Investment Rules: A Fast-Track For Drug Companies To Sue the Indian Government
Europe is also pushing for the trade deal to include provisions that would allow foreign companies to take the Indian government to private arbitration courts over domestic health policies like tobacco warnings & measures to reduce prices of medicines. Companies want what is known as “investor-to-state” dispute mechanisms to help protect their investments. This mechanism gives companies the right to sue the Indian Government if a company’s ‘investment’, which is defined in the trade agreement, is in the company’s view, threatened by an action or policy of the Indian Government. In the investment chapter of the agreement, the definition of investment includes intellectual property, so multinational drug companies will also be able to raise investment disputes with the Indian government over matters related to intellectual property.
Here is one illustration of how companies can use such provisions to challenge the health policies of governments on grounds of “intellectual property” infringement: in February 2010, tobacco company Philip Morris used the investor-state dispute mechanism under a Switzerland-Uruguay Bilateral Investment Treaty to file a case against Uruguay’s decision to increase the size of tobacco warning labels on cigarette packets. Philip Morris argues that these measures by governments- increasing the size of health warnings & moves to remove branding from cigarette packets - is "expropriation" of trademarks (its branding) and an abuse of their investment rights.
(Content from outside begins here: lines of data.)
-- ==== Sys2Proof/Machine/FloatArith.lean ====
section
/-! DEFINITION. Floating-point arithmetic, packed and scalar: add, subtract, multiply, divide, square root, maximum, minimum,
compare, round, horizontal and alternating forms, approximations, dot products, bitwise logic (files 43, 44, 45, 48). -/

namespace Sys2Proof.Machine

/-! ### Shapes of a result -/

/-- A packed result of two sources, element by element (44_three_operand_xmm_ymm_a.md R261). -/
def packed2 {n w : Nat} (f : Ctl → BitVec w → BitVec w → BitVec w × FpFlags) (c : Ctl) (a b : BitVec n) :
    BitVec n × FpFlags := zipFp w (f c) a b

/-- A packed result of one source, element by element (43_sse_on_ymm.md R248). -/
def packed1 {n w : Nat} (f : Ctl → BitVec w → BitVec w × FpFlags) (c : Ctl) (a : BitVec n) : BitVec n × FpFlags :=
  mapFp w (f c) a

/-- A scalar result of two sources (44_three_operand_xmm_ymm_a.md R267). -/
def scalar2 {w : Nat} (f : Ctl → BitVec w → BitVec w → BitVec w × FpFlags) (c : Ctl) (a : BitVec 128) (b : BitVec w) :
    BitVec 128 × FpFlags := scalarFp w a (f c (elem w 0 a) b)

/-- A scalar result of the second source alone (44_three_operand_xmm_ymm_b.md R303). -/
def scalar1 {w : Nat} (f : Ctl → BitVec w → BitVec w × FpFlags) (c : Ctl) (a : BitVec 128) (b : BitVec w) :
    BitVec 128 × FpFlags := scalarFp w a (f c b)

/-- Even elements subtract, odd elements add (44_three_operand_xmm_ymm_a.md R273). -/
def addSub (N : Numerics) {n : Nat} (F : Fmt) (c : Ctl) (a b : BitVec n) : BitVec n × FpFlags :=
  vecFp n F.width fun i =>
    if i % 2 = 0 then N.fsub F c (elem F.width i a) (elem F.width i b) else N.fadd F c (elem F.width i a) (elem F.width i b)

/-- Where the pair of a horizontal result element begins, with `p` pairs in each lane of a source
(44_three_operand_xmm_ymm_a.md R275, R276). -/
def pairStart (p i : Nat) : Nat := i / (2 * p) * (2 * p) + 2 * (i % (2 * p) % p)

/-- Adjacent elements of each lane, the pairs of the first source before those of the second
(44_three_operand_xmm_ymm_a.md R275 to R278). -/
def horizontal {n : Nat} (F : Fmt) (f : Fmt → (c : Ctl) → BitVec F.width → BitVec F.width → BitVec F.width × FpFlags) (c : Ctl)
    (a b : BitVec n) : BitVec n × FpFlags :=
  let p := 64 / F.width
  vecFp n F.width fun i =>
    let x := if i % (2 * p) < p then a else b
    f F c (elem F.width (pairStart p i) x) (elem F.width (pairStart p i + 1) x)

/-- One element of a compare: a mask (44_three_operand_xmm_ymm_b.md R291). -/
def cmpMask (N : Numerics) (F : Fmt) (imm : BitVec 8) (c : Ctl) (x y : BitVec F.width) : BitVec F.width × FpFlags :=
  let r := N.fcmp F c (imm.extractLsb' 0 5) x y
  (maskOf F.width r.1, r.2)

/-- One element of a rounding (43_sse_on_ymm.md R244). -/
def roundElem (N : Numerics) (F : Fmt) (imm : BitVec 8) (c : Ctl) (x : BitVec F.width) : BitVec F.width × FpFlags :=
  N.fround F c (imm.extractLsb' 0 4) x

/-! ### Dot products (48_four_operand.md R465, R468) -/

/-- The product of pair `j`, or `+0` where the immediate does not select it. -/
def dotProduct (N : Numerics) (F : Fmt) (imm : BitVec 8) (c : Ctl) (a b : BitVec 128) (j : Nat) : BitVec F.width × FpFlags :=
  if imm.getLsbD (4 + j) then N.fmul F c (elem F.width j a) (elem F.width j b) else (0, 0)

/-- Some quiet NaN (05_numerics.md R588, log 12). -/
def dotNaN (F : Fmt) (imm : BitVec 8) (c : Ctl) (a b : BitVec 128) (lane j : Nat) : BitVec F.width :=
  Config.dotNanDraw F.width imm c a b lane j ||| pack F false F.expMax (2 ^ (F.frac - 1))

/-- The element `j` of a lane whose sum is `t`. -/
def dotElem (F : Fmt) (imm : BitVec 8) (c : Ctl) (a b : BitVec 128) (lane j : Nat) (t : BitVec F.width) : BitVec F.width :=
  if imm.getLsbD j then (if isNaN t then dotNaN F imm c a b lane j else t) else 0

/-- The sum of a lane of four single-precision products, `(p0 + p1) + (p2 + p3)`, with all its flags. -/
def dotSum32 (N : Numerics) (imm : BitVec 8) (c : Ctl) (a b : BitVec 128) : BitVec 32 × FpFlags :=
  let p := dotProduct N .f32 imm c a b
  let t1 := N.fadd .f32 c (p 0).1 (p 1).1
  let t2 := N.fadd .f32 c (p 2).1 (p 3).1
  let t := N.fadd .f32 c t1.1 t2.1
  (t.1, (p 0).2 ||| (p 1).2 ||| (p 2).2 ||| (p 3).2 ||| t1.2 ||| t2.2 ||| t.2)

/-- The sum of two double-precision products with its flags. -/
def dotSum64 (N : Numerics) (imm : BitVec 8) (c : Ctl) (a b : BitVec 128) : BitVec 64 × FpFlags :=
  let p := dotProduct N .f64 imm c a b
  let t := N.fadd .f64 c (p 0).1 (p 1).1
  (t.1, (p 0).2 ||| (p 1).2 ||| t.2)

/-- VDPPS: each 128-bit lane by itself (48_four_operand.md R465). -/
def dotPs (N : Numerics) {n : Nat} (imm : BitVec 8) (c : Ctl) (a b : BitVec n) : BitVec n × FpFlags :=
  (vec n 32 fun i =>
      dotElem .f32 imm c (elem 128 (i / 4) a) (elem 128 (i / 4) b) (i / 4) (i % 4)
        (dotSum32 N imm c (elem 128 (i / 4) a) (elem 128 (i / 4) b)).1,
    unionFlags (fun k => (dotSum32 N imm c (elem 128 k a) (elem 128 k b)).2) (n / 128))

/-- VDPPD (48_four_operand.md R468). -/
def dotPd (N : Numerics) (imm : BitVec 8) (c : Ctl) (a b : BitVec 128) : BitVec 128 × FpFlags :=
  (vec 128 64 fun j => dotElem .f64 imm c a b 0 j (dotSum64 N imm c a b).1, (dotSum64 N imm c a b).2)

/-! ### The instructions -/

/-- VSQRTPS xmm1, xmm2/m128 (43_sse_on_ymm.md R249). -/
def execVsqrtpsX (d : Reg) (b : RegMem) (s : State) : Out :=
  opRMfp 128 128 (packed1 ((numerics s).fsqrt .f32)) d b s

/-- VSQRTPS ymm1, ymm2/m256 (43_sse_on_ymm.md R249). -/
def execVsqrtpsY (d : Reg) (b : RegMem) (s : State) : Out :=
  opRMfp 256 256 (packed1 ((numerics s).fsqrt .f32)) d b s

/-- VSQRTPD xmm1, xmm2/m128 (43_sse_on_ymm.md R248). -/
def execVsqrtpdX (d : Reg) (b : RegMem) (s : State) : Out :=
  opRMfp 128 128 (packed1 ((numerics s).fsqrt .f64)) d b s

/-- VSQRTPD ymm1, ymm2/m256 (43_sse_on_ymm.md R248). -/
def execVsqrtpdY (d : Reg) (b : RegMem) (s : State) : Out :=
  opRMfp 256 256 (packed1 ((numerics s).fsqrt .f64)) d b s

/-- VSQRTSS xmm1, xmm2, xmm3/m32 (44_three_operand_xmm_ymm_b.md R304). -/
def execVsqrtss (d a : Reg) (b : RegMem) (s : State) : Out :=
  opRVMfp 128 32 (scalar1 ((numerics s).fsqrt .f32)) d a b s

/-- VSQRTSD xmm1, xmm2, xmm3/m64 (44_three_operand_xmm_ymm_b.md R303). -/
def execVsqrtsd (d a : Reg) (b : RegMem) (s : State) : Out :=
  opRVMfp 128 64 (scalar1 ((numerics s).fsqrt .f64)) d a b s

/-- VRSQRTPS xmm1, xmm2/m128 (43_sse_on_ymm.md R243). -/
def execVrsqrtpsX (d : Reg) (b : RegMem) (s : State) : Out :=
  opRM 128 128 (fun v => vec 128 32 fun i => (numerics s).frsqrt (elem 32 i v)) d b s

/-- VRSQRTPS ymm1, ymm2/m256 (43_sse_on_ymm.md R243). -/
def execVrsqrtpsY (d : Reg) (b : RegMem) (s : State) : Out :=
  opRM 256 256 (fun v => vec 256 32 fun i => (numerics s).frsqrt (elem 32 i v)) d b s

/-- VRSQRTSS xmm1, xmm2, xmm3/m32 (44_three_operand_xmm_ymm_b.md R300). -/
def execVrsqrtss (d a : Reg) (b : RegMem) (s : State) : Out :=
  opRVM 128 32 (fun x v => setElem 32 0 ((numerics s).frsqrt v) x) d a b s

/-- VRCPPS xmm1, xmm2/m128 (43_sse_on_ymm.md R242). -/
def execVrcppsX (d : Reg) (b : RegMem) (s : State) : Out :=
  opRM 128 128 (fun v => vec 128 32 fun i => (numerics s).frcp (elem 32 i v)) d b s

/-- VRCPPS ymm1, ymm2/m256 (43_sse_on_ymm.md R242). -/
def execVrcppsY (d : Reg) (b : RegMem) (s : State) : Out :=
  opRM 256 256 (fun v => vec 256 32 fun i => (numerics s).frcp (elem 32 i v)) d b s

/-- VRCPSS xmm1, xmm2, xmm3/m32 (44_three_operand_xmm_ymm_b.md R299). -/
def execVrcpss (d a : Reg) (b : RegMem) (s : State) : Out :=
  opRVM 128 32 (fun x v => setElem 32 0 ((numerics s).frcp v) x) d a b s
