-- ==== Sys2Proof/Certificates/Slice0/Obligations.lean ====
section
/-! DEFINITION. The statements about the model, for the provers. -/

open Sys2Proof Sys2Proof.Machine

/-- A step runs the instruction that the bytes at pc decode to, or at mnemonic level the term with index pc. With
EncGK, where the run is not over and the bytes at the program counter decode to the instruction i of length len, the
step is exec of i in the state whose length field is len. The length field is the model's own (log 23); pc is advanced
by exec itself, and nothing else is added around it. Without EncGK the program is a list of terms and pc the index of
the next: the step is exec of that term with length 1; which address forms a term may have is the choice of log 29.
[30_encoding.md R111; 30_encoding.md R112; 30_encoding.md R127; 10_state.md R51; 60_exceptions.md R501] -/
def Obligations.StepRunsDecodedInstruction : Prop :=
  (∀ (s : State) (i : Instr) (len : Nat), s.par.encGk = true → runOver s = false →
    decode s.par.mode s.par.encFma4 (fetchWindow s).1 = .ok i len → step s = exec i { s with length := len }) ∧
  (∀ (s : State) (i : Instr), s.par.encGk = false → s.par.terms[s.pc.toNat]? = some i → i.termOk = true →
    step s = exec i { s with length := 1 })

/-- An instruction placed in memory at pc is the one the step runs. With EncGK, where the run is not over, the bytes
from the program counter on can be fetched and are those of encode i, and i is an instruction the mode can encode
(with EncFMA4 on if its row asks for it), the step is exec of i with its encoded length, whatever follows it in
memory. [30_encoding.md R127; 30_encoding.md R113; 30_encoding.md R131; 10_state.md R51; 20_memory.md R81] -/
def Obligations.StepRunsEncodedInstruction : Prop :=
  ∀ (s : State) (i : Instr), s.par.encGk = true → runOver s = false → i.wf s.par.mode = true →
    (i.form.row.gated = true → s.par.encFma4 = true) →
    (∀ k, ∀ h : k < (encode i).length, fetchInside s k = true ∧ mapped s.par (fetchAddr s k) = true ∧
      readByte s (fetchAddr s k) = (encode i)[k]) →
    step s = exec i { s with length := (encode i).length }

/-- Decoding the encoding of a well-formed instruction gives it back, for every instruction and operand. For both
modes, every instruction of the opcode table that the mode can encode, with every operand, and any bytes after it: the
decoder answers that instruction and its length. The FMA and VPERMIL2 rows need EncFMA4. [30_encoding.md R113;
30_encoding.md R114; 30_encoding.md R119; 30_encoding.md R121; 30_encoding.md R122; 30_encoding.md R123;
30_encoding.md R125; 30_encoding.md R127; 30_encoding.md R130; 30_encoding.md R131] -/
def Obligations.DecodeOfEncode : Prop :=
  ∀ (m : Mode) (fma4 : Bool) (i : Instr) (rest : List Byte), i.wf m = true →
    (i.form.row.gated = true → fma4 = true) → decode m fma4 (encode i ++ rest) = .ok i (encode i).length

/-- Eight byte sequences written out from the encoding rules decode to the instructions they stand for. VADDPS xmm1,
xmm2, xmm3 in its two-byte form; VADDPD ymm9, ymm10, [r11+r12*4+16]; VZEROALL; VPSLLDQ xmm5, xmm6, 4; VBLENDVPS xmm1,
xmm2, xmm3, xmm4; VSTMXCSR [rax]; AESENC xmm8, xmm1 with a REX byte; VFMADDPD xmm1, xmm2, xmm3, xmm4. The bytes are
laid out by hand from the prefix formats, ModRM and SIB fields and the rows of the opcode table. [30_encoding.md R113;
30_encoding.md R121; 30_encoding.md R122; 30_encoding.md R124; 30_encoding.md R125; 30_encoding.md R130] -/
def Obligations.SpecWordsDecode : Prop :=
  decode .mode64 false [0xC5, 0xE8, 0x58, 0xCB] = .ok (.vaddpsX 1 2 (.reg 3)) 4 ∧
  decode .mode64 false [0xC4, 0x01, 0x2D, 0x58, 0x4C, 0xA3, 0x10] =
    .ok (.vaddpdY 9 10 (.mem (.sib 11 2 (some 12) (.d8 16)))) 7 ∧
  decode .mode32 false [0xC5, 0xFC, 0x77] = .ok .vzeroall 3 ∧
  decode .mode32 false [0xC5, 0xD1, 0x73, 0xFE, 0x04] = .ok (.vpslldq 5 6 4) 5 ∧
  decode .mode64 false [0xC4, 0xE3, 0x69, 0x4A, 0xCB, 0x40] = .ok (.vblendvpsX 1 2 (.reg 3) 4) 6 ∧
  decode .mode64 false [0xC5, 0xF8, 0xAE, 0x18] = .ok (.vstmxcsr (.base 0 .none)) 4 ∧
  decode .mode64 false [0x66, 0x44, 0x0F, 0x38, 0xDC, 0xC1] = .ok (.aesenc 8 (.reg 1)) 6 ∧
  decode .mode64 true [0xC4, 0xE3, 0x69, 0x69, 0xCB, 0x40] = .ok (.vfmaddpdX 1 2 (.reg 3) 4) 6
These disputes typically take place in secret, before private arbitration panels – meaning that the Indian national courts are bypassed - and usually involve claims for millions of dollars in damages. Pharmaceutical companies must be given no additional avenues to bully developing country governments on policies and laws that promote access to medicines. India is already reeling from multiple litigations filed by companies like Novartis and Bayer against health safeguards in India’s patent law. While Indian courts have placed public health and access to medicines as priorities over corporate profits, these principles are unlikely to be applied in private arbitration panels.
The latest:
The European Commission (EC), which is negotiating the trade deal in the name of EU countries, is now asking for a green-light from the European Council of Ministers to move forward with a broader negotiating mandate. This would allow it to push for greater intellectual property protection as a part of the ‘investment chapter’ in the EU-India trade deal.
In April 2011, the European Parliament passed a Resolution expressing its own concerns surrounding investment provisions and called on the EC to ensure there was no harmful impact on access to medicines.
- The EU should remove ‘intellectual property’ from the definition of investment it is pushing as a part of the free trade agreement with India.